Risk-Reward Ratio Explained: Why Most Traders Get It Wrong
"Always maintain at least a 1:3 risk-reward ratio."
You've heard it a hundred times. It's in every trading course, every YouTube video, every beginner guide. And while it's not bad advice, it's dangerously incomplete — because risk-reward ratio alone tells you almost nothing about whether you'll be profitable.
## What Is Risk-Reward Ratio?
The risk-reward ratio (R:R) compares how much you risk on a trade versus how much you expect to gain.
**Formula:**
```
Risk-Reward Ratio = Potential Loss / Potential Gain
```
If you risk $100 to make $300, your R:R is 1:3.
If you risk $200 to make $100, your R:R is 2:1 (poor by conventional wisdom).
Most traders express it as R:R where R is the risk unit.
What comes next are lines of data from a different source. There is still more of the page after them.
-- ==== Sys2Proof/Proofs/PressBlocks.lean ====
section
/-! ENCODE, DECODE and MASKIDX between clear pages, and O30 put together (R224 to R226, R235, R236, R238, R239, R241). -/

namespace Sys2Proof.Machine

/-! ## Streams of one block -/

/-- A list that is no longer than a chunk is one. -/
theorem chunks_one {α : Type} {n : Nat} {l : List α} (hsome : 0 < l.length) (hfit : l.length ≤ n) : chunks n l = [l] := by
  have hcount : (l.length + (n - 1)) / n = 1 := by
    rw [Nat.div_eq_iff (by omega)]
    omega
  unfold chunks
  rw [if_neg (by omega), hcount]
  simp [List.take_of_length_le hfit]

/-- A stream of at most 2,048 values without poison is one block. -/
theorem encodeParts_one {table : Option (Nat × List Byte)} {b : List Byte} (hsome : 0 < b.length) (hfit : b.length ≤ 4096) :
    encodeParts table b (List.replicate b.length false) = [⟨encodeBlock table (words 2 b), false⟩] := by
  unfold encodeParts
  rw [chunks_one hsome hfit, chunks_one (by rwa [List.length_replicate]) (by rwa [List.length_replicate])]
  simp

theorem length_flatMap_toBytes (n : Nat) (l : List Nat) : (l.flatMap (toBytes n)).length = n * l.length := by
  simp [length_toBytes, Nat.mul_comm]

theorem partBytes_one (x : OutPart) : partBytes [x] = x.bytes := List.flatMap_singleton ..

theorem firstPoisoned_sound (b : List Byte) : firstPoisoned [⟨b, false⟩] = {} := rfl

/-- OK is no error. -/
theorem PressErr.then_ok (e : PressErr) (k : Nat) : e.then .ok k = e := if_neg fun h => h.2 rfl

/-- What the Tally units of the parish are offered of the output of a Press descriptor (R266). -/
def pressUnit (d : Vec) (out : List Byte) : Snooped :=
  { bytes := out, layer := BitVec.ofNat 32 (fieldOf d 48 16), tile := BitVec.ofNat 32 (fieldOf d 32 16), poison := false, scrub := false }

section
variable {s : State} {p : ParishRef} {n k src dst : Nat} {j : Job} {d : Vec} {out : List Byte}

/-! ## ENCODE (R226, R236) -/

/-- The table that ENCODE uses: none where a page of the destination has PROT. -/
def State.encodeTable (s : State) (j : Job) (d : Vec) : Option (Nat × List Byte) :=
  if s.touchesProt j.household (pressDst d) (2 * pressCount d + 16 * ceilDiv (pressCount d) 2048) then none
  else (s.imageFor j.household (pressTable d)).map fun i => (pressTable d, i)

theorem State.AccessAlike.encodeTable {t : State} (h : s.AccessAlike t) (j : Job) (d : Vec) : t.encodeTable j d = s.encodeTable j d := by
  unfold State.encodeTable
  rw [h.touchesProt, h.imageFor]

/-- A stream of one block is read at once. -/
theorem State.encodeRead_clear (h : s.clearPage (actorOf n j) false (pressSrc d) (2 * pressCount d) src) :
    State.encodeRead (pressCtx p n j) { desc := d } (ceilDiv (pressCount d) 2048) (pressSrc d) (2 * pressCount d) s =
      (s.mem.readBytes src (2 * pressCount d), List.replicate (2 * pressCount d) false, true,
        s.touch src (2 * pressCount d) false (d.getLsbD 10)) := by
  have hload := State.engineLoad_clear (x := pressCtx p n j) (c := { desc := d }) h
  obtain ⟨-, -, hsome, hblock, -⟩ := h
  have hcount : ceilDiv (pressCount d) 2048 = 1 := by
    unfold ceilDiv
    omega
  rw [hcount]
  simp only [State.encodeRead, Nat.min_eq_left (show 2 * pressCount d ≤ 4096 by omega), hload, Memory.readBytes_length, List.append_nil]

/-- One block that is coded to a clear page. -/
theorem State.encodeOut_clear (hdst : s.clearPage (actorOf n j) true (pressDst d) out.length dst) {b : List Byte} (hsome : 0 < b.length)
    (hfit : b.length ≤ 4096) (hindex : pressIndex d = 0) (hout : out = encodeBlock (s.encodeTable j d) (words 2 b)) (s0 : State) :
    ∃ t, s.encodeOut s0 (pressCtx p n j) { desc := d } b (List.replicate b.length false) true = .ended t {} out.length ∧ s.Puts t dst out := by
  have hlocal : s.isRemote (pressCtx p n j).actor true (pressDst d) = false := State.isRemote_clear hdst
  have hoffer := s.marked_offerParish p 3 (pressUnit d out)
  obtain ⟨t, hput, hputs⟩ := State.putOut_clear (x := pressCtx p n j) (c := { desc := d }) rfl (hoffer.accessAlike.clearPage hdst) s0 10 {}
    fun l => (partBytes l).length
  refine ⟨t, ?_, hoffer.puts hputs⟩
  have hparts : encodeParts (s.encodeTable j d) b (List.replicate b.length false) = [⟨out, false⟩] := by
    rw [hout]
    exact encodeParts_one hsome hfit
  unfold State.encodeTable at hparts
  unfold pressUnit at hput
  unfold State.encodeOut
  simp only [hlocal, pressCtx_dst, pressCtx_job, pressCtx_par, Option.isNone_none, Bool.and_false, Bool.true_and, Bool.false_eq_true, if_false,
    hparts, State.outParts_whole, firstPoisoned_sound, PressErr.then_ok, partBytes_one, List.any_cons, List.any_nil, Bool.or_false, if_true, hput]
  exact if_pos (.inl hindex)

/-- ENCODE of one block. -/
theorem exec_encode (h : s.engineReady p .press n j d) (hty : descType d = 3)
    (hsrc : s.clearPage (actorOf n j) false (pressSrc d) (2 * pressCount d) src)
    (hdst : s.clearPage (actorOf n j) true (pressDst d) out.length dst) (hindex : pressIndex d = 0)
    (hout : out = encodeBlock (s.encodeTable j d) (words 2 (s.mem.readBytes src (2 * pressCount d)))) :
    ∃ t, s.runEngine p .press 3 = .next (t.engineEnd p .press d {} out.length) ∧ s.stir.Puts t dst out := by
  have hlen := s.mem.readBytes_length src (2 * pressCount d)
  have hmarked := s.stir.marked_touch src (2 * pressCount d) false (d.getLsbD 10)
  have halike := State.AccessAlike.stir.trans hmarked.accessAlike
  obtain ⟨t, hencode, hputs⟩ := State.encodeOut_clear (s := s.stir.touch src (2 * pressCount d) false (d.getLsbD 10)) (p := p) (n := n)
    (b := s.mem.readBytes src (2 * pressCount d)) (halike.clearPage hdst) (by rw [hlen]; exact hsrc.2.2.1) (by rw [hlen]; have := hsrc.2.2.2.1; omega)
    hindex (by rw [halike.encodeTable, hout]) s.stir
  have hwork : s.stir.engineWork (pressCtx p n j) { desc := d } = .ended t {} out.length := by
    rw [State.engineWork_encode _ hty]
    unfold State.pressEncode
    dsimp only [pressCtx_src]
    rw [State.encodeRead_clear (State.AccessAlike.stir.clearPage hsrc), State.AccessAlike.stir.mem]
    dsimp only
    rw [hlen] at hencode
    exact hencode
  exact ⟨t, State.runEngine_press h hty (State.farSource_clear hsrc) hwork, hmarked.puts hputs⟩

/-! ## DECODE (R238, R241) -/

theorem State.decodeBlocks_one {image : Nat → Option (List Byte)} {v : List Nat} {ea : Nat}
    (hsrc : s.clearPage (actorOf n j) false ea k src) (hlen : k = blockLen (s.mem.readBytes src 16)) (hlong : 16 ≤ k) (husable : lenUsable k = true)
    (hdecode : decodeBlock image (s.mem.readBytes src k) = some v) :
    ∃ t, decodeBlocks image (.memory (pressCtx p n j) { desc := d } ea) 1 0 ⟨[], {}, false, 0⟩ s =
      (⟨[⟨v.flatMap (toBytes 2), false⟩], {}, false, k⟩, t) ∧ s.Marked t := by
  have hhead := hsrc.take (show 0 < 16 by decide) hlong
  have hmarked := s.marked_touch src 16 false (d.getLsbD 10)
  have hget (t : State) (m : Nat) (h : t.clearPage (actorOf n j) false ea m src) :
      (Stream.memory (pressCtx p n j) { desc := d } ea).get t 0 m = some ((t.mem.readBytes src m, false), t.touch src m false (d.getLsbD 10)) := by
    unfold Stream.get
    dsimp only
    rw [Nat.add_zero, State.engineLoad_clear (x := pressCtx p n j) h]
  have hpart : decodedPart image (s.mem.readBytes src k) false = (⟨v.flatMap (toBytes 2), false⟩, .ok) := by
    unfold decodedPart
    rw [hdecode]
    rfl
  have hbody := hget _ k (hmarked.accessAlike.clearPage hsrc)
  rw [hmarked.mem] at hbody
  refine ⟨_, ?_, hmarked.trans (State.marked_touch _ src k false (d.getLsbD 10))⟩
  unfold decodeBlocks
  simp only [hget s 16 hhead, ← hlen, husable, hbody, hpart, Bool.not_true, Bool.false_eq_true, if_false, PressErr.then_ok, List.nil_append,
    Nat.zero_add, decodeBlocks]

/-- DECODE of one sound block. -/
theorem exec_decode {v : List Nat} (h : s.engineReady p .press n j d) (hty : descType d = 4) (hcount : pressCount d = 1)
    (hsrc : s.clearPage (actorOf n j) false (pressSrc d) k src) (hdst : s.clearPage (actorOf n j) true (pressDst d) out.length dst)
    (hlen : k = blockLen (s.mem.readBytes src 16)) (hlong : 16 ≤ k) (husable : lenUsable k = true)
    (hdecode : decodeBlock (s.imageFor j.household) (s.mem.readBytes src k) = some v) (hout : out = v.flatMap (toBytes 2)) :
    ∃ t, s.runEngine p .press 4 = .next (t.engineEnd p .press d {} v.length) ∧ s.stir.Puts t dst out := by
  have hstir : s.AccessAlike s.stir := State.AccessAlike.stir
  obtain ⟨u, hblocks, hmarked⟩ := State.decodeBlocks_one (s := s.stir) (p := p) (d := d) (image := s.imageFor j.household) (hstir.clearPage hsrc)
    (by rw [hstir.mem]; exact hlen) hlong husable (by rw [hstir.mem]; exact hdecode)
  have hoffer := u.marked_offerParish p 3 (pressUnit d out)
  have hboth := hmarked.trans hoffer
  obtain ⟨t, hput, hputs⟩ := State.putOut_clear (x := pressCtx p n j) (c := { desc := d }) rfl
    ((hstir.trans hboth.accessAlike).clearPage hdst) s.stir 3 {} fun l => (partBytes l).length / 2
  have hresult : (partBytes [⟨out, false⟩]).length / 2 = v.length := by
    rw [partBytes_one, hout, length_flatMap_toBytes, Nat.mul_div_cancel_left _ (by decide)]
  have hwork : s.stir.engineWork (pressCtx p n j) { desc := d } = .ended t {} v.length := by
    rw [State.engineWork_decode _ hty]
    unfold State.pressDecode State.decodeOut
    rw [← hout] at hblocks
    unfold pressUnit at hput
    rw [hresult] at hput
    simp only [pressCtx_src, pressCtx_job, pressCtx_par, hstir.imageFor, hcount, hblocks, Nat.not_lt_zero, decide_false, Bool.and_false, Bool.false_eq_true,
      if_false, State.outParts_whole, partBytes_one, List.any_cons, List.any_nil, Bool.or_false, hput]
  exact ⟨t, State.runEngine_press h hty (State.farSource_clear hsrc) hwork, hboth.puts hputs⟩

/-! ## MASKIDX (R239) -/

/-- The padded list of active neurons that MASKIDX writes. -/
def maskEntries (d : Vec) (b : List Byte) : List Nat :=
  padIndex ((activeNeurons (maskTiles d) (maskRows d) b).map fun i => (maskBase d + i) % 2 ^ 32)

theorem exec_maskidx (h : s.engineReady p .press n j d) (hty : descType d = 6)
    (hsrc : s.clearPage (actorOf n j) false (pressSrc d) (maskTiles d * maskRows d * 16) src)
    (hdst : s.clearPage (actorOf n j) true (pressDst d) out.length dst)
    (hout : out = (maskEntries d (s.mem.readBytes src (maskTiles d * maskRows d * 16))).flatMap (toBytes 4)) :
    ∃ t, s.runEngine p .press 6 = .next (t.engineEnd p .press d {}
        (activeNeurons (maskTiles d) (maskRows d) (s.mem.readBytes src (maskTiles d * maskRows d * 16))).length) ∧ s.stir.Puts t dst out := by
  have hstir : s.AccessAlike s.stir := State.AccessAlike.stir
  have hinput := State.pressInput_clear (x := pressCtx p n j) (c := { desc := d }) rfl (hstir.clearPage hsrc)
  have hmarked := s.stir.marked_touch src (maskTiles d * maskRows d * 16) false (d.getLsbD 10)
  obtain ⟨t, hput, hputs⟩ := State.putOut_clear (x := pressCtx p n j) (c := { desc := d }) rfl
    ((hstir.trans hmarked.accessAlike).clearPage hdst) s.stir 0 {}
    fun _ => (activeNeurons (maskTiles d) (maskRows d) (s.mem.readBytes src (maskTiles d * maskRows d * 16))).length
  have hwork : s.stir.engineWork (pressCtx p n j) { desc := d } = .ended t {}
      (activeNeurons (maskTiles d) (maskRows d) (s.mem.readBytes src (maskTiles d * maskRows d * 16))).length := by
    have hsound (m : Nat) : (List.replicate m false).any id = false := by simp
    rw [State.engineWork_maskidx _ hty]
    unfold State.pressMaskidx
    rw [hstir.mem] at hinput
    unfold maskEntries at hout
    simp only [hinput, pressCtx_src, Option.isSome_none, Bool.false_eq_true, if_false, ← hout, hsound, State.outParts_whole, poisonErr_sound]
    exact hput
  exact ⟨t, State.runEngine_press h hty (State.farSource_clear hsrc) hwork, hmarked.puts hputs⟩

end

/-- Settles O30: SCAN, BUILD, LOADT and TABLE_SLOT_VISIBLE by what each leaves; ENCODE, DECODE and MASKIDX each put their output into the clear page
(`State.ended_puts`). -/
theorem pressReadsCountsAndCodes : Obligations.PressReadsCountsAndCodes := by
  unfold Obligations.PressReadsCountsAndCodes
  refine ⟨fun s p n j d h => ⟨fun a hty hclear => exec_scan h hty hclear, fun image hty hdst hbuild => exec_build h hty hdst hbuild,
    fun a hty hclear hvalid => exec_loadt h hty hclear hvalid, fun slot w hfirst hby => exec_tableSlotVisible hfirst hby⟩, ?_⟩
  intro s p n j d src dst k result c out h hwf hsrc hdst hwhich
  suffices hends : ∃ t, exec c s = .next (t.engineEnd p .press d {} result) ∧ s.stir.Puts t dst out by
    obtain ⟨t, hexec, hputs⟩ := hends
    exact ⟨_, hexec, State.ended_puts hwf hputs⟩
  obtain ⟨rfl, hty, rfl, hindex, hout, rfl⟩ | ⟨rfl, hty, hcount, hlen, hlong, husable, v, hdecode, hout, rfl⟩ | ⟨rfl, hty, rfl, hout, rfl⟩ := hwhich
  · exact exec_encode h hty hsrc hdst hindex hout
  · exact exec_decode h hty hcount hsrc hdst hlen hlong husable hdecode hout
  · exact exec_maskidx h hty hsrc hdst hout

end Sys2Proof.Machine
end

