/-- An upset of a stored word found in place when an access arrives (R342): one bit wrong, two bits wrong, or a
change of three or more bits that the code does not see. -/
inductive Upset where
  | single (addr : Nat)
  | double (addr : Nat)
  | silent (addr : Nat) (b : Byte)
  deriving DecidableEq, Repr

/-- An error met in the shared cache by the access's lookup (Table 13.4). -/
inductive CacheError where
  | correctable
  | uncorrectable
  | tag
  deriving DecidableEq, Repr

/-- What the surroundings of a fabric access are: upsets present, repeats of the GDDR7 interface that failed with
CRC errors (4 or more: exhausted, R356), a cache error met, whether translation allows a user access (R366), and
whether a read is a prefetch of the shared cache. -/
structure AccessEnv where
  upsets : List Upset
  crcFails : Nat
  cacheErr : Option CacheError
  userAllowed : Bool
  prefetch : Bool
  deriving DecidableEq, Repr

/-- What the motor ADC gives in one spindle PWM period: the shunt codes at T1 and T2, the four BEMF codes at T1, the
bus code, and whether the current reached SPN_PROT.IPEAK (R172, R174, R175, R184). -/
structure PwmSample where
  s1 : Nat
  s2 : Nat
  bu : Nat
  bv : Nat
  bw : Nat
  bn : Nat
  vbus : Nat
  peak : Nat
  peakAt : Nat
  deriving DecidableEq, Repr

/-- What a 20 ms observation of the phase inputs finds (R180): crossings in forward and in reverse order whose
amplitude reaches 50 mV, the speed estimate in 1/16 rpm, the step and T60 in ns the last crossings give, and the time in ns
from the last crossing to the window's end. -/
structure CatchSpin where
  forward : Nat
  reverse : Nat
  speed : Nat
  step : Nat
  t60 : Nat
  since : Nat
  deriving DecidableEq, Repr

/-- What an engine sees where its slot of a pour starts (R71, R72): the wobble phase values of the address unit, and the PF8
symbol at which the slot starts. -/
structure SlotStart where
  wobble : List Nat
  symcnt : Nat
  deriving DecidableEq, Repr

/-- A lane fault at one tick: the position, the loop, and which of lane A, lane B and the joined spare gave a result
other than the right one (R162). -/
structure LaneFault where
  p : PosIx
  l : Fin 24
  a : Bool
  b : Bool
  s : Bool
  deriving DecidableEq, Repr

/-- What training finds (R261, Table 9.7): lanes that pass, round trip and downstream delay, the presets kept for each
lane, and PF8_ID and PF8_VER as read. -/
structure Training where
  pass : Nat
  rtt : Nat
  ddown : Nat
  tx : List Nat
  rx : List Nat
  id : Nat
  ver : Nat
  deriving DecidableEq, Repr

/-- A block expected at a block time: not received, received with an invalid header, or received with these payload
bytes from byte 1 on (R243). -/
inductive Block where
  | missing
  | badHeader
  | bytes (l : List Byte)
  deriving DecidableEq, Repr

/-- What becomes of the wick packet that the engine of a pickup sends next (R251): it is lost on the link, its CRC fails, or
it arrives after its first symbol. Its content is the engine's. -/
structure WickPacket where
  pickup : Fin 8
  lost : Bool
  crcOk : Bool
  late : Bool
  deriving DecidableEq, Repr

/-- A sample packet with its SAMPLE_TAIL as received (R250, Table 9.3), for one stream of a pickup: whether sampling
lock held, SYMCNT, whether the CRC holds, the 384 raw samples, and of stream 0 the wobble phase values with the offset in
symbols of the first wobble boundary; `slip`: the wobble clock's phase error passed 4 symbols (Table 3.5). -/
structure SamplePacket where
  pickup : Fin 8
  stream : Fin 4
  lock : Bool
  symcnt : Nat
  crcOk : Bool
  raw : List Nat
  wob : List Nat
  wobofs : Nat
  slip : Bool
  deriving DecidableEq, Repr

/-- An entry read from a submission ring (Table 10.4): its 64 bytes, and the 16-byte elements of the scatter list that
its data pointer names, up to where the list ends or breaks R276. -/
structure Fetched where
  sqe : List Byte
  sgl : List (List Byte)
  deriving DecidableEq, Repr

/-- What a mount reads from the pack (R51, R57, R98): the L0 card of S0; per ledger segment, in order, what the copies on
S0 and S1 gave, none where a copy does not decode, ending where both are blank; and home and riser slots, by layer and
number, that the blank test found written. -/
structure PackImage where
  card : List Byte
  segs : List (Option (List Byte) × Option (List Byte))
  written : List (Nat × Nat)
  deriving DecidableEq, Repr

/-- What a test slot of an OPC run gave on one surface (R220, R221, R227): the three levels of CAST_LVL, CAST_SER.SER_WORST,
whether GATE or SYNC was set, and the mean e² and the seed block that the verify detector held at its end. -/
structure OpcSlot where
  levels : List Nat
  ser : Nat
  lost : Bool
  e2 : Nat
  seed : List Byte
  deriving DecidableEq, Repr

/-- An OPC run as it happened (R216, R217, R220): test slots of the area that the blank test found written, per surface its slots in order, whether the pack
temperature moved by more than 1.0 °C within it, and whether snuff, a forced reset or a stripe operation cut it short. -/
structure OpcData where
  written : List Nat
  slots : List (List OpcSlot)
  drift : Bool
  discarded : Bool
  deriving DecidableEq, Repr

/-- A marked instruction that retires or is cancelled (Table 13.5), the core and TIME apart: PC, data address, FLAGS
[1:0] privilege, retired, caused a redirect, serialising, LEVEL, the four cycle fields and WAITCLS. -/
structure SampleRec where
  pc : Nat
  daddr : Nat
  priv : Priv
  retired : Bool
  redirect : Bool
  serial : Bool
  level : Nat
  toqueue : Nat
  toissue : Nat
  todone : Nat
  toretire : Nat
  waitcls : Nat
  deriving DecidableEq, Repr

/-- The reset levels (R430). -/
inductive Level where
  | core | system | power
  deriving DecidableEq, Repr
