-- ==== Sys2Proof/Machine/StatePosition.lean ====
section
/-! DEFINITION. State of a position's servo, spindle, carriage and link, and of its PF8, that no register of the
controller shows (chapters 5, 6, 7 and 9). -/

namespace Sys2Proof.Machine

/-- What a position's three-phase bridge does: all gates off, the commutation step in SPN_IPH.STEP, or short brake
(all three low sides on and no high side, Table 6.2). -/
inductive Bridge where
  | off | drive | brake
  deriving DecidableEq, Repr

/-- The spindle parameters that act from a speed-loop period on (R190): open-loop rate, handover count, align and limit
currents, peak current, least on-time, current-loop gains and dead time. -/
structure SpnParams where
  olRate : Nat
  handover : Nat
  alignI : Nat
  ilim : Nat
  ipeak : Nat
  minon : Nat
  kp : Nat
  ki : Nat
  deadt : Nat
  deriving DecidableEq, Repr

/-- As the registers read after reset (Tables 6.8 and 6.10). -/
def SpnParams.reset : SpnParams :=
  { olRate := 0x03E8, handover := 0x06, alignI := 0x04B0, ilim := 0x0708, ipeak := 0x0C80, minon := 0x0064, kp := 0x0100,
    ki := 0x0010, deadt := 0x32 }

/-- What the bridge did until it last changed: its state, its step, and when it changed (R170). -/
structure BridgeWas where
  bridge : Bridge
  step : Nat
  time : Nat
  deriving DecidableEq, Repr

/-- The PLL of the spindle angle counter (R187): the counter's part of a count in 2^-32, its rate and the rate's integral part
in 2^-32 counts per tick, the local time of the last tick in ns, and, once an event has come in RUN, the angle of the first
in 2^-32 counts with the number of events since. -/
structure AnglePll where
  sub : Nat
  rate : Nat
  integ : Int
  tick : Nat
  base : Option (Int × Nat)
  deriving DecidableEq, Repr

def AnglePll.reset : AnglePll := { sub := 0, rate := 0, integ := 0, tick := 0, base := none }

/-- How STOPPING proceeds (R183). -/
inductive StopPhase where
  | none | regen | interval | window | final
  deriving DecidableEq, Repr

/-- The spindle drive beyond its registers.
`bridge`: what the gates do now; `coastNext`, `brakeNext`: a change to coast or to short brake waits for the next
PWM period; `stop`: how STOPPING proceeds; `stopAfterBrake`: BRAKE ends in OFF; `waitSlot`: an accepted START waits
for its spin-up slot (R482); `degraded`: the degraded speed is requested (R178); `applied`: applied target in
10^-7 rpm; `speedInt`: sum of the speed errors; `demand`: current demand in 2^-16 10^-7 mA; `currentInt`: sum of the
current errors; `duty`: duty in units where one is 2^32 10^7; `peaks`: consecutive periods at IPEAK; `intervals`:
the last event intervals in ns, newest first; `lastEvent`: local time of the last event in ns; `time`: local time in
ns at the start of the present PWM period; `lastComm`: time of the last commutation; `due`: the event that the next
commutation follows, with the sum of its last two intervals; `lastDiff`: the floating phase less the neutral at the last sample; `rampSpeed`: scheduled speed in 10^-6 rpm;
`rampPhase`: part of a step gone in the open-loop schedule; `inOrder`: consecutive events in step order in RAMP;
`lastStep`: step of the last event; `goodEvents`: events within 512 counts of phase error since RUN was entered;
`inWindow`: speed-loop periods within 0.05 % of target; `chop`: SPNp_CHOP commanded; `chopAge`: PWM periods since it
was commanded on; `cause`: the reason FAULT was entered for; `was`: the bridge before its last change; `cut`: the instant of
the present PWM period, in 10 ns, from which IPEAK holds the high side off; `par`: the parameters in force; `pll`: the angle
counter's PLL. -/
structure SpnState where
  bridge : Bridge
  coastNext : Bool
  brakeNext : Bool
  stop : StopPhase
  stopAfterBrake : Bool
  waitSlot : Bool
  degraded : Bool
  applied : Nat
  speedInt : Int
  demand : Int
  currentInt : Int
  duty : Int
  peaks : Nat
  intervals : List Nat
  lastEvent : Nat
  time : Nat
  lastComm : Nat
  due : Option (Nat × Nat)
  lastDiff : Option Int
  rampSpeed : Nat
  rampPhase : Nat
  inOrder : Nat
  lastStep : Nat
  goodEvents : Nat
  inWindow : Nat
  chop : Bool
  chopAge : Nat
  cause : Nat
  was : BridgeWas
  cut : Option Nat
  par : SpnParams
  pll : AnglePll
  deriving DecidableEq, Repr

def SpnState.reset : SpnState :=
  { bridge := .off, coastNext := false, brakeNext := false, stop := .none, stopAfterBrake := false,
    waitSlot := false, degraded := false, applied := 0, speedInt := 0, demand := 0, currentInt := 0, duty := 0,
    peaks := 0, intervals := [], lastEvent := 0, time := 0, lastComm := 0, due := none, lastDiff := none,
    rampSpeed := 0, rampPhase := 0, inOrder := 0, lastStep := 0, goodEvents := 0, inWindow := 0, chop := false,
    chopAge := 0, cause := 0, was := ⟨.off, 0, 0⟩, cut := none, par := .reset, pll := .reset }

/-- What the carriage does when its reference has come to rest (R209): HOLD, or FAULT holding the rest position. -/
inductive RestGoal where
  | hold | fault
  deriving DecidableEq, Repr

/-- A stretch of a planned path (R199), over `n` loop periods; positions in 2^-40 counts, velocities per period, accelerations
per period². `release`: the acceleration a0 goes to zero linearly, from x0 and v0. `ramp`: from x0 and v0 to x1 and v1, both at
zero acceleration; the acceleration rises over the first `nj` periods and falls over the last. -/
inductive PlanSeg where
  | release (n : Nat) (x0 v0 a0 : Int)
  | ramp (n nj : Nat) (x0 x1 v0 v1 : Int)
  deriving DecidableEq, Repr

/-- What a plan was made for: its target, none for a stop, and VMAX, AMAX and JMAX. -/
structure PlanFor where
  target : Option Int
  vmax : Nat
  amax : Nat
  jmax : Nat
  deriving DecidableEq, Repr

/-- The carriage drive beyond its registers.
`bridgeOn`: the bridge is driven; `offNext`: OFF waits for the next PWM period; `vel`, `acc`: reference velocity and
acceleration in 2^-40 counts per loop period and per loop period²; `plan`: what is left of the planned path; `planAt`: periods
into its first stretch; `planFor`: what it was made for; `target`: where the generator goes, in counts; `started`: periods
since the seek began; `seekFrom`: reference at the start of the seek, 2^-40 counts; `onTable`: the seek follows the
segment table (R203); `parking`: the seek ends in PARKED; `stopping`: the reference decelerates to rest; `rest`:
what follows at rest; `openLoop`: the open-loop stop of reason 0x0707; `bridgeCut`: FAULT with the bridge off;
`cur`: current amplitude I in 2^-56 mA; `m`: microstep index; `mLoop`: its value at the last loop period; `mRotor`: the rotor
angle then, without the step that the force's sign adds; `mStep`: how far that angle moved over the loop period before;
`mTicks`: PWM periods since; `demA`, `demB`: demanded phase currents in 2^-56 mA; `intA`, `intB`: sums of the phase current errors;
`dutyA`, `dutyB`: phase duties; `integ`: sum of errors; `prevErr`: previous error; `settle`: periods in the settle
window; `ferr`: consecutive periods beyond CAR_FERR.MAX; `ovc`: consecutive PWM periods of overcurrent; `outward`:
homing has reversed outward; `engage`: the gear engages at the next period; `p0`, `gearSum`: reference at engagement and summed motion, 2^-40 counts; `lastAngle`:
SPN_ANGLE at the last period; `posPrev`: CAR_POS at the last period; `velMeas`: counts moved over the last period; `cause`: the
reason FAULT was entered for; `alignDue`: a cleared fault calls for the carriage alignment (Table 8.6); `fixAmax`,
`fixJmax`: limits a decelerating seek keeps (R201). -/
structure CarState where
  bridgeOn : Bool
  offNext : Bool
  vel : Int
  acc : Int
  plan : List PlanSeg
  planAt : Nat
  planFor : Option PlanFor
  target : Int
  started : Nat
  seekFrom : Int
  onTable : Bool
  parking : Bool
  stopping : Bool
  rest : RestGoal
  openLoop : Bool
  bridgeCut : Bool
  cur : Int
  m : Nat
  mLoop : Nat
  mRotor : Nat
  mStep : Int
  mTicks : Nat
  demA : Int
  demB : Int
  intA : Int
  intB : Int
  dutyA : Int
  dutyB : Int
  integ : Int
  prevErr : Int
  settle : Nat
  ferr : Nat
  ovc : Nat
  outward : Bool
  engage : Bool
  p0 : Int
  gearSum : Int
  lastAngle : Nat
  posPrev : Int
  velMeas : Int
  cause : Nat
  alignDue : Bool
  fixAmax : Option Nat
  fixJmax : Option Nat
  deriving DecidableEq, Repr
A "3R trade" means you made 3x your initial risk.
## Why R:R Alone Is Meaningless
Here's the uncomfortable truth most trading educators skip: **risk-reward ratio without win rate is a meaningless number.**
Consider two traders:
**Trader A: "Perfect" 1:3 R:R, 20% win rate**
- 100 trades
- 20 wins × $300 = $6,000
- 80 losses × $100 = $8,000
- **Net: -$2,000** (losing money despite "good" R:R)
**Trader B: "Poor" 1:1 R:R, 60% win rate**
- 100 trades
- 60 wins × $100 = $6,000
- 40 losses × $100 = $4,000
- **Net: +$2,000** (profitable despite "bad" R:R)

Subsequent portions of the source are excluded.